Notice Filings

Other Securities Registrations

Covered Securities

The National Securities Markets Improvement Act of 1996 designates other securities or securities transactions as "federally" covered securities which are not subject to state securities regulation. Included are offers made exclusively to accredited investors as described in Wyoming Securities Rule, Chapter 9, Section 3.

Also included as covered securities are national offerings listed on certain securities exchanges and certain securities which are exempt from registration under the Securities Act of 1933. No filings with the Secretary of State are required other than listed above.

Registration is the process of making "full disclosure" to the public concerning securities to be offered and sold. Registration for national offerings is made by coordination without review. Offerings not registered under the Federal Securities Act of 1933 register by qualification (W.S. 17-4-304) in Wyoming. Small corporate offerings may register under special registration by qualification regulations called "SCOR" (Small Corporate Offering Registration).

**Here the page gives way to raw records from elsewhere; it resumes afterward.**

/-! ## Milestones -/

@[simp] theorem keeps_foldDeltas (s : State) (asid : Nat) (step : Word) (hI : s.memInv = true) : (State.foldDeltas s asid step).memInv = true := by
  unfold State.foldDeltas; simp (maxDischargeDepth := 40) +contextual [*]
@[simp] theorem keeps_foldFrames (s : State) (token : Nat) (f : Folded) (hI : s.memInv = true) : (State.foldFrames s token f).memInv = true := by
  unfold State.foldFrames; simp (maxDischargeDepth := 40) +contextual [*]
@[simp] theorem keeps_applyFolds (s : State) (step : Word) (hI : s.memInv = true) : (State.applyFolds s step).memInv = true := by
  unfold State.applyFolds
  (repeat' split) <;> (try refine keeps_foldl _ _ _ (fun t a ht => ?_) ?_) <;> (repeat' split) <;> simp (maxDischargeDepth := 40) +contextual [*]
@[simp] theorem keeps_commitSteps (s : State) (l : List Word) (hI : s.memInv = true) : (State.commitSteps s l).memInv = true := by
  unfold State.commitSteps; simp (maxDischargeDepth := 40) +contextual [*]
@[simp] theorem keeps_setMilestone (s : State) (asid : Nat) (m : Milestone) (hI : s.memInv = true) : (State.setMilestone s asid m).memInv = true := by
  unfold State.setMilestone; simp (maxDischargeDepth := 40) +contextual [*]
@[simp] theorem keeps_modAspace (s : State) (asid : Nat) (f : Aspace → Aspace) (hI : s.memInv = true) : (State.modAspace s asid f).memInv = true := by
  unfold State.modAspace; simp (maxDischargeDepth := 40) +contextual [*]
@[simp] theorem keeps_closeAll (s : State) (asid : Nat) (l : List Nat) (hI : s.memInv = true) : (State.closeAll s asid l).1.memInv = true := by
  unfold State.closeAll; simp (maxDischargeDepth := 40) +contextual [*]
@[simp] theorem keeps_writeBackRec (s : State) (asid : Nat) (step : Word) (e : Nat × Word128 × Nat) (hI : s.memInv = true) : (State.writeBackRec s asid step e).memInv = true := by
  unfold State.writeBackRec; (repeat' split) <;> simp (maxDischargeDepth := 40) +contextual [*]
@[simp] theorem keeps_commitMessage (s : State) (asid : Nat) (step : Word) (count : Option Nat) (hI : s.memInv = true) : (State.commitMessage s asid step count).memInv = true := by
  unfold State.commitMessage; simp (maxDischargeDepth := 40) +contextual [*]
@[simp] theorem keeps_sendCommit (s : State) (asid : Nat) (m : Milestone) (hI : s.memInv = true) : (State.sendCommit s asid m).memInv = true := by
  unfold State.sendCommit; simp (maxDischargeDepth := 40) +contextual [*]
@[simp] theorem keeps_stepMilestone (s : State) (asid : Nat) (m : Milestone) (hI : s.memInv = true) : (State.stepMilestone s asid m).memInv = true := by
  unfold State.stepMilestone; simp (maxDischargeDepth := 40) +contextual [*]
@[simp] theorem keeps_joinMilestone (s : State) (c : Nat) (o : EngOp) (m : Milestone) (hI : s.memInv = true) : (State.joinMilestone s c o m).memInv = true := by
  unfold State.joinMilestone; simp (maxDischargeDepth := 40) +contextual [*]
@[simp] theorem keeps_mstoneRun (s : State) (c : Nat) (o : EngOp) (hI : s.memInv = true) : (State.mstoneRun s c o).memInv = true := by
  unfold State.mstoneRun; dsimp only; (repeat' split) <;> simp (maxDischargeDepth := 40) +contextual [*]
@[simp] theorem keeps_execMstone (o : EJ) (s : State) (hI : s.memInv = true) : keepsOut (execMstone o s) = true := by
  unfold execMstone; simp (maxDischargeDepth := 40) +contextual [*]
@[simp] theorem keeps_endSheetLeases (s : State) (asid : Nat) (next : Word) (hI : s.memInv = true) : (State.endSheetLeases s asid next).memInv = true := by
  unfold State.endSheetLeases; simp (maxDischargeDepth := 40) +contextual [*]
@[simp] theorem keeps_reloadEntries (s : State) (asid : Nat) (step : Word) (e : Nat × Word128 × Nat) (hI : s.memInv = true) : (State.reloadEntries s asid step e).memInv = true := by
  unfold State.reloadEntries; simp (maxDischargeDepth := 40) +contextual [*]
@[simp] theorem keeps_freeStepRecs (s : State) (asid : Nat) (step : Word) (hI : s.memInv = true) : (State.freeStepRecs s asid step).memInv = true := by
  unfold State.freeStepRecs
  (repeat' split) <;> (try refine keeps_foldl _ _ _ (fun t a ht => ?_) ?_) <;> (repeat' split) <;> simp (maxDischargeDepth := 40) +contextual [*]
@[simp] theorem keeps_endMilestone (s : State) (asid : Nat) (m : Milestone) (status : Nat) (hI : s.memInv = true) : (State.endMilestone s asid m status).memInv = true := by
  unfold State.endMilestone; dsimp only; (repeat' split) <;> simp (maxDischargeDepth := 40) +contextual [*]
@[simp] theorem keeps_endCommitted (s : State) (asid : Nat) (m : Milestone) (hI : s.memInv = true) : (State.endCommitted s asid m).memInv = true := by
  unfold State.endCommitted; simp (maxDischargeDepth := 40) +contextual [*]
@[simp] theorem keeps_commitTaken (s : State) (asid : Nat) (m : Milestone) (ok : Bool) (hI : s.memInv = true) : (State.commitTaken s asid m ok).memInv = true := by
  unfold State.commitTaken; simp (maxDischargeDepth := 40) +contextual [*]
@[simp] theorem keeps_execCommitAnswer (asid : Nat) (step : Word) (ok : Bool) (s : State) (hI : s.memInv = true) : keepsOut (execCommitAnswer asid step ok s) = true := by
  unfold execCommitAnswer; (repeat' split) <;> simp (maxDischargeDepth := 40) +contextual [*]
@[simp] theorem keeps_suspendUnit (s : State) (c : Nat) (u : MemUnit) (cause sub faddr uaddr objid : Nat) (hI : s.memInv = true) : (State.suspendUnit s c u cause sub faddr uaddr objid).memInv = true := by
  unfold State.suspendUnit; simp (maxDischargeDepth := 40) +contextual [*]
@[simp] theorem keeps_rejectUnit (s : State) (c : Nat) (u : MemUnit) (hI : s.memInv = true) : (State.rejectUnit s c u).memInv = true := by
  unfold State.rejectUnit; (repeat' split) <;> simp (maxDischargeDepth := 40) +contextual [*]
@[simp] theorem keeps_execPoolWriteAcknowledgement (c id : Nat) (s : State) (hI : s.memInv = true) : keepsOut (execPoolWriteAcknowledgement c id s) = true := by
  unfold execPoolWriteAcknowledgement; (repeat' split) <;> simp (maxDischargeDepth := 40) +contextual [*]
@[simp] theorem keeps_memberRecord (s : State) (code epoch : Nat) (hI : s.memInv = true) : (State.memberRecord s code epoch).memInv = true := by
  unfold State.memberRecord; simp (maxDischargeDepth := 40) +contextual [*]
@[simp] theorem keeps_applyAdd (s : State) (epoch id : Nat) (hI : s.memInv = true) : (State.applyAdd s epoch id).memInv = true := by
  unfold State.applyAdd; dsimp only; (repeat' split) <;> simp (maxDischargeDepth := 40) +contextual [*]
@[simp] theorem keeps_execMembershipAdd (epoch id : Nat) (s : State) (hI : s.memInv = true) : keepsOut (execMembershipAdd epoch id s) = true := by
  unfold execMembershipAdd
  (repeat' split) <;> (try refine keeps_foldl _ _ _ (fun t a ht => ?_) ?_) <;> (repeat' split) <;> simp (maxDischargeDepth := 40) +contextual [*]
@[simp] theorem keeps_rejectJobs (s : State) (p : EngOp → Bool) (hI : s.memInv = true) : (State.rejectJobs s p).memInv = true := by
  unfold State.rejectJobs; simp (maxDischargeDepth := 40) +contextual [*]
@[simp] theorem keeps_removePeer (s : State) (id : Nat) (hI : s.memInv = true) : (State.removePeer s id).memInv = true := by
  unfold State.removePeer; simp (maxDischargeDepth := 40) +contextual [*]
@[simp] theorem keeps_endLeases (s : State) (hI : s.memInv = true) : (State.endLeases s).memInv = true := by
  unfold State.endLeases
  (repeat' split) <;> (try refine keeps_foldl _ _ _ (fun t a ht => ?_) ?_) <;> (repeat' split) <;> simp (maxDischargeDepth := 40) +contextual [*]
@[simp] theorem keeps_removeSelf (s : State) (hI : s.memInv = true) : (State.removeSelf s).memInv = true := by
  unfold State.removeSelf; simp (maxDischargeDepth := 40) +contextual [*]
@[simp] theorem keeps_applyRemove (s : State) (epoch id : Nat) (hI : s.memInv = true) : (State.applyRemove s epoch id).memInv = true := by
  unfold State.applyRemove; dsimp only; (repeat' split) <;> simp (maxDischargeDepth := 40) +contextual [*]
@[simp] theorem keeps_execMembershipRemove (epoch id : Nat) (s : State) (hI : s.memInv = true) : keepsOut (execMembershipRemove epoch id s) = true := by
  unfold execMembershipRemove
  (repeat' split) <;> (try refine keeps_foldl _ _ _ (fun t a ht => ?_) ?_) <;> (repeat' split) <;> simp (maxDischargeDepth := 40) +contextual [*]

/-! ## Completions -/

@[simp] theorem keeps_runJob (s : State) (c : Nat) (o : EngOp) (hI : s.memInv = true) : (State.runJob s c o).memInv = true := by
  unfold State.runJob; (repeat' split) <;> simp (maxDischargeDepth := 40) +contextual [*]
@[simp] theorem keeps_execEngineJobComplete (c id : Nat) (s : State) (hI : s.memInv = true) : keepsOut (execEngineJobComplete c id s) = true := by
  unfold execEngineJobComplete; simp (maxDischargeDepth := 40) +contextual [*]
@[simp] theorem keeps_execHiddenResultWrite (c id : Nat) (s : State) (hI : s.memInv = true) : keepsOut (execHiddenResultWrite c id s) = true := by
  unfold execHiddenResultWrite; (repeat' split) <;> simp (maxDischargeDepth := 40) +contextual [*]
@[simp] theorem keeps_faultOp (s : State) (c id : Nat) (hI : s.memInv = true) : (s.faultOp c id).memInv = true := by
  have hd := keeps_execDrainOpComplete c id s hI
  unfold State.faultOp
  split
  · exact hI
  · rename_i o _
    split
    · exact hI
    · have key : ∀ t : State, t.memInv = true → (match (t.ctx c).engOp id with
          | some p => if p.suspended then t else s
          | none => s).memInv = true := by
        intro t ht
        split
        · exact keeps_ite ht hI
        · exact hI
      apply key
      split
      · exact keeps_runJob _ _ _ hI
      · generalize execDrainOpComplete c id s = u at hd ⊢
        cases u with
        | next t => exact hd
        | fault _ => exact hI
        | refused _ => exact hI
      · exact hI
@[simp] theorem keeps_execPageFault (c id : Nat) (s : State) (hI : s.memInv = true) : keepsOut (execPageFault c id s) = true := by
  unfold execPageFault; (repeat' split) <;> simp (maxDischargeDepth := 40) +contextual [*]
@[simp] theorem keeps_execPoolReject (c id : Nat) (s : State) (hI : s.memInv = true) : keepsOut (execPoolReject c id s) = true := by
  unfold execPoolReject; (repeat' split) <;> simp (maxDischargeDepth := 40) +contextual [*]
@[simp] theorem keeps_bindHandle (s : State) (c : Nat) (e : Nat × Nat × Nat × Nat) (hI : s.memInv = true) : (State.bindHandle s c e).memInv = true := by
  unfold State.bindHandle; dsimp only; (repeat' split) <;> simp (maxDischargeDepth := 40) +contextual [*]
@[simp] theorem keeps_execHallocComplete (c h : Nat) (s : State) (hI : s.memInv = true) : keepsOut (execHallocComplete c h s) = true := by
  unfold execHallocComplete; (repeat' split) <;> simp (maxDischargeDepth := 40) +contextual [*]
@[simp] theorem keeps_execHandleStorageRelease (c h : Nat) (s : State) (hI : s.memInv = true) : keepsOut (execHandleStorageRelease c h s) = true := by
  unfold execHandleStorageRelease; (repeat' split) <;> simp (maxDischargeDepth := 40) +contextual [*]

/-! ## Issue events -/

@[simp] theorem keeps_execLanding (c : Nat) (s : State) (hI : s.memInv = true) : keepsOut (execLanding c s) = true := by
  unfold execLanding; simp (maxDischargeDepth := 40) +contextual [*]
@[simp] theorem keeps_execLoopEndMark (c : Nat) (s : State) (hI : s.memInv = true) : keepsOut (execLoopEndMark c s) = true := by
  unfold execLoopEndMark; simp (maxDischargeDepth := 40) +contextual [*]
@[simp] theorem keeps_execSegmentBoundaryMark (c : Nat) (s : State) (hI : s.memInv = true) : keepsOut (execSegmentBoundaryMark c s) = true := by
  unfold execSegmentBoundaryMark; simp (maxDischargeDepth := 40) +contextual [*]
@[simp] theorem keeps_execSegmentMiss (c : Nat) (s : State) (hI : s.memInv = true) : keepsOut (execSegmentMiss c s) = true := by
  unfold execSegmentMiss; (repeat' split) <;> simp (maxDischargeDepth := 40) +contextual [*]
@[simp] theorem keeps_endCopy (s : State) (k f : Nat) (hI : s.memInv = true) : (State.endCopy s k f).memInv = true := by
  unfold State.endCopy; dsimp only; (repeat' split) <;> simp (maxDischargeDepth := 40) +contextual [*]
@[simp] theorem keeps_missFail (s : State) (code n c : Nat) (hI : s.memInv = true) : (State.missFail s code n c).memInv = true := by
  unfold State.missFail; (repeat' split) <;> simp (maxDischargeDepth := 40) +contextual [*]
@[simp] theorem keeps_missFails (s : State) (k code n : Nat) (hI : s.memInv = true) : (State.missFails s k code n).memInv = true := by
  unfold State.missFails; simp (maxDischargeDepth := 40) +contextual [*]
@[simp] theorem keeps_execSegmentCopyComplete (core frame : Nat) (s : State) (hI : s.memInv = true) : keepsOut (execSegmentCopyComplete core frame s) = true := by
  unfold execSegmentCopyComplete; dsimp only; (repeat' split) <;> simp (maxDischargeDepth := 40) +contextual [*]
@[simp] theorem keeps_idleTurn (s : State) (c : Nat) (z0 : Turn) (hI : s.memInv = true) : (State.idleTurn s c z0).memInv = true := by
  unfold State.idleTurn; (repeat' split) <;> simp (maxDischargeDepth := 40) +contextual [*]
@[simp] theorem keeps_countStarved (s : State) (core : Nat) (cands issued : List Nat) (hI : s.memInv = true) : (State.countStarved s core cands issued).memInv = true := by
  unfold State.countStarved; simp (maxDischargeDepth := 40) +contextual [*]
@[simp] theorem keeps_execJunctionCycle (core : Nat) (s : State) (hI : s.memInv = true) : keepsOut (execJunctionCycle core s) = true := by
  unfold execJunctionCycle; dsimp only; (repeat' split) <;> simp (maxDischargeDepth := 40) +contextual [*]
@[simp] theorem keeps_execRotationRebase (core : Nat) (s : State) (hI : s.memInv = true) : keepsOut (execRotationRebase core s) = true := by
  unfold execRotationRebase; (repeat' split) <;> simp (maxDischargeDepth := 40) +contextual [*]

Registration of securities allows an issuer to offer and sell its securities to any number of persons in Wyoming. Registration also allows an issuer to use responsible advertising to reach potential investors provided that the advertising has been cleared for use by the Secretary of State.


SCOR stands for Small Corporate Offering Registration. This is a special case of registration by qualification which is available to corporations seeking to sell securities and raise up to $1,000,000 under federal Regulation D, Rule 504 or raise up to $5,000,000 pursuant to Regulation A of the Federal Securities Act of 1933.

Disclosure is made using Form U-7. The Form U-7 and a manual for issuers filing SCOR offerings are available at the North American Securities Administrators Association (NASAA) website.